(WHAT YOU HAVE TO DO):
How many lines in these records hold the string "canonical"? Reply with the number alone.

(STUDY MATERIAL):

-- ==== Sys2Proof/Laws/Controller.lean ====
section
/-! SUPPORT. What the controller's operations keep: the latch, which only a bus write moves, and the canonical
form of the two memories. -/

namespace Sys2Proof.Machine

/-- R107: both memories are in canonical form, with addresses of 7 and of 6 bits. -/
def Observer.MemoriesWf (o : Observer) : Prop :=
  o.ddram.wf = true ∧ o.ddram.inRange 128 = true ∧ o.cgram.wf = true ∧ o.cgram.inRange 64 = true

/-! ### The latch -/

theorem runWord_latch (i : Instr) (o : Observer) : (o.runWord i).latch = o.latch := by
  cases i <;> simp only [Observer.runWord, Observer.clearDisplay, Observer.returnHome, Observer.entryModeSet,
    Observer.displayControl, Observer.cursorDisplayShift, Observer.functionSet, Observer.setCgramAddr,
    Observer.setDdramAddr, Observer.noInstruction, Observer.refuseRead, Observer.writeData, Observer.drawRest]
  · split <;> rfl
  · split <;> rfl
  · cases o.space <;> rfl

/-- R116: a word does not read the latch. -/
theorem execute_latch (v : Byte) (rs : Bool) (o : Observer) (f : Frame) :
    ({ o with latch := f } : Observer).execute v rs = { o.execute v rs with latch := f } := by
  unfold Observer.execute
  generalize decodeWord (wordOf v rs) = i
  cases i <;> simp only [Observer.runWord, Observer.clearDisplay, Observer.returnHome, Observer.entryModeSet,
    Observer.displayControl, Observer.cursorDisplayShift, Observer.functionSet, Observer.setCgramAddr,
    Observer.setDdramAddr, Observer.noInstruction, Observer.refuseRead, Observer.writeData,
    Observer.storeDdram, Observer.drawValue, Observer.drawRest]
  · split <;> rfl
  · split <;> rfl
  · cases o.space <;> rfl

theorem takeNibble_latch (n : Nibble) (rs : Bool) (o : Observer) : (o.takeNibble n rs).latch = o.latch := by
  unfold Observer.takeNibble
  split
  · exact runWord_latch _ _
  · rfl
  · split <;> exact runWord_latch _ _

/-- R108: the latch holds the value written, whatever the edge rule does. -/
theorem latchTo_latch (c : Config) (v : Frame) (o : Observer) : (o.latchTo c v).latch = v := by
  unfold Observer.latchTo
  split
  · unfold Observer.fallingEdge
    split
    · rfl
    · split
      · rfl
      · split
        · rfl
        · exact takeNibble_latch _ _ _
  · rfl

/-! ### The memories -/

theorem runWord_memories (i : Instr) {o : Observer} (h : o.MemoriesWf) : (o.runWord i).MemoriesWf := by
  obtain ⟨h1, h2, h3, h4⟩ := h
  cases i <;> simp only [Observer.runWord, Observer.clearDisplay, Observer.returnHome, Observer.entryModeSet,
    Observer.displayControl, Observer.cursorDisplayShift, Observer.functionSet, Observer.setCgramAddr,
    Observer.setDdramAddr, Observer.noInstruction, Observer.refuseRead, Observer.writeData]
  case clearDisplay => exact ⟨Memory.blankWhere_wf h1 _, Memory.blankWhere_inRange _ h2, h3, h4⟩
  case cursorDisplayShift => split <;> exact ⟨h1, h2, h3, h4⟩
  case setDdramAddr => split <;> exact ⟨h1, h2, h3, h4⟩
  case writeData v =>
    split
    · refine ⟨?_, ?_, h3, h4⟩ <;> simp only [Observer.storeDdram] <;> split
      · exact Memory.write_wf h1 _ _
      · exact h1
      · exact Memory.write_inRange _ o.ac.isLt h2
      · exact h2
    · exact ⟨h1, h2, Memory.write_wf h3 _ _, Memory.write_inRange _ (Nat.mod_lt _ (by decide)) h4⟩
  all_goals exact ⟨h1, h2, h3, h4⟩

theorem takeNibble_memories (n : Nibble) (rs : Bool) {o : Observer} (h : o.MemoriesWf) :
    (o.takeNibble n rs).MemoriesWf := by
  unfold Observer.takeNibble
  split
  · exact runWord_memories _ h
  · exact h
  · split <;> exact runWord_memories _ h

theorem latchTo_memories (c : Config) (v : Frame) {o : Observer} (h : o.MemoriesWf) :
    (o.latchTo c v).MemoriesWf := by
  unfold Observer.latchTo
  split
  · unfold Observer.fallingEdge
    split
    · exact h
    · split
      · exact h
      · split
        · exact h
        · exact takeNibble_memories _ _ h
  · exact h

/-- Every event keeps the memories' canonical form. -/
theorem take_memories (c : Config) (ev : Event) {o : Observer} (h : o.MemoriesWf) : (o.take c ev).MemoriesWf := by
  unfold Observer.take
  split
  · split
    · split
      · exact latchTo_memories _ _ h
      · exact h
    · split
      · unfold Observer.failedWrite
        split
        · exact latchTo_memories _ _ h
        · exact h
      · exact h
    · exact h
    · exact h
  · exact h

theorem takeAll_memories (c : Config) (evs : List Event) {o : Observer} (h : o.MemoriesWf) :
    (o.takeAll c evs).MemoriesWf := by
  induction evs generalizing o with
  | nil => exact h
  | cons e es ih => exact ih (take_memories c e h)

/-! ### An indeterminate controller -/

/-- The next draw is draw 0. -/
theorem drawAt_zero (o : Observer) : o.drawAt 0 = o.drawValue := by
  unfold Observer.drawAt Observer.drawValue
  cases o.draws <;> rfl

/-- Draws ahead are the same after other draws. -/
theorem drawAt_skipDraws (o : Observer) (j k : Nat) : (o.skipDraws j).drawAt k = o.drawAt (j + k) := by
  simp only [Observer.drawAt, Observer.skipDraws, List.getElem?_drop, Nat.add_assoc]

/-- R89, I23: what an indeterminate controller keeps to: canonical memories, and a shift below LLEN(n). -/
theorem indeterminate_bounds (o : Observer) : o.indeterminate.MemoriesWf ∧
    o.indeterminate.shift < llen o.indeterminate.n := by
  refine ⟨⟨Memory.fill_wf _ _ _, Memory.fill_inRange (by decide), Memory.fill_wf _ _ _,
    Memory.fill_inRange (by decide)⟩, Nat.mod_lt _ ?_⟩
  cases (o.drawAt 3).getLsbD 0 <;> decide

/-! ### A stopped observer -/

/-- R118: after a fault, or a refused read cycle, no event has an effect. -/
theorem take_stopped (c : Config) (ev : Event) {o : Observer} (h : o.running = false) : o.take c ev = o := by
  simp [Observer.take, h]

theorem takeAll_stopped (c : Config) (evs : List Event) {o : Observer} (h : o.running = false) :
    o.takeAll c evs = o := by
  induction evs with
  | nil => rfl
  | cons e es ih => rw [Observer.takeAll, take_stopped c e h]; exact ih

/-- R115, R118: what a controller that runs and is idle receives has its effect. -/
theorem atController_of_idle {s : State} (hr : s.obs.running = true) (hb : s.obs.busy = 0)
    (f : Observer → Observer) : atController f s = { s with obs := f s.obs } := by
  simp [atController, Observer.receive, hr, hb]

end Sys2Proof.Machine
end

(EXPECTED OUTPUT):
4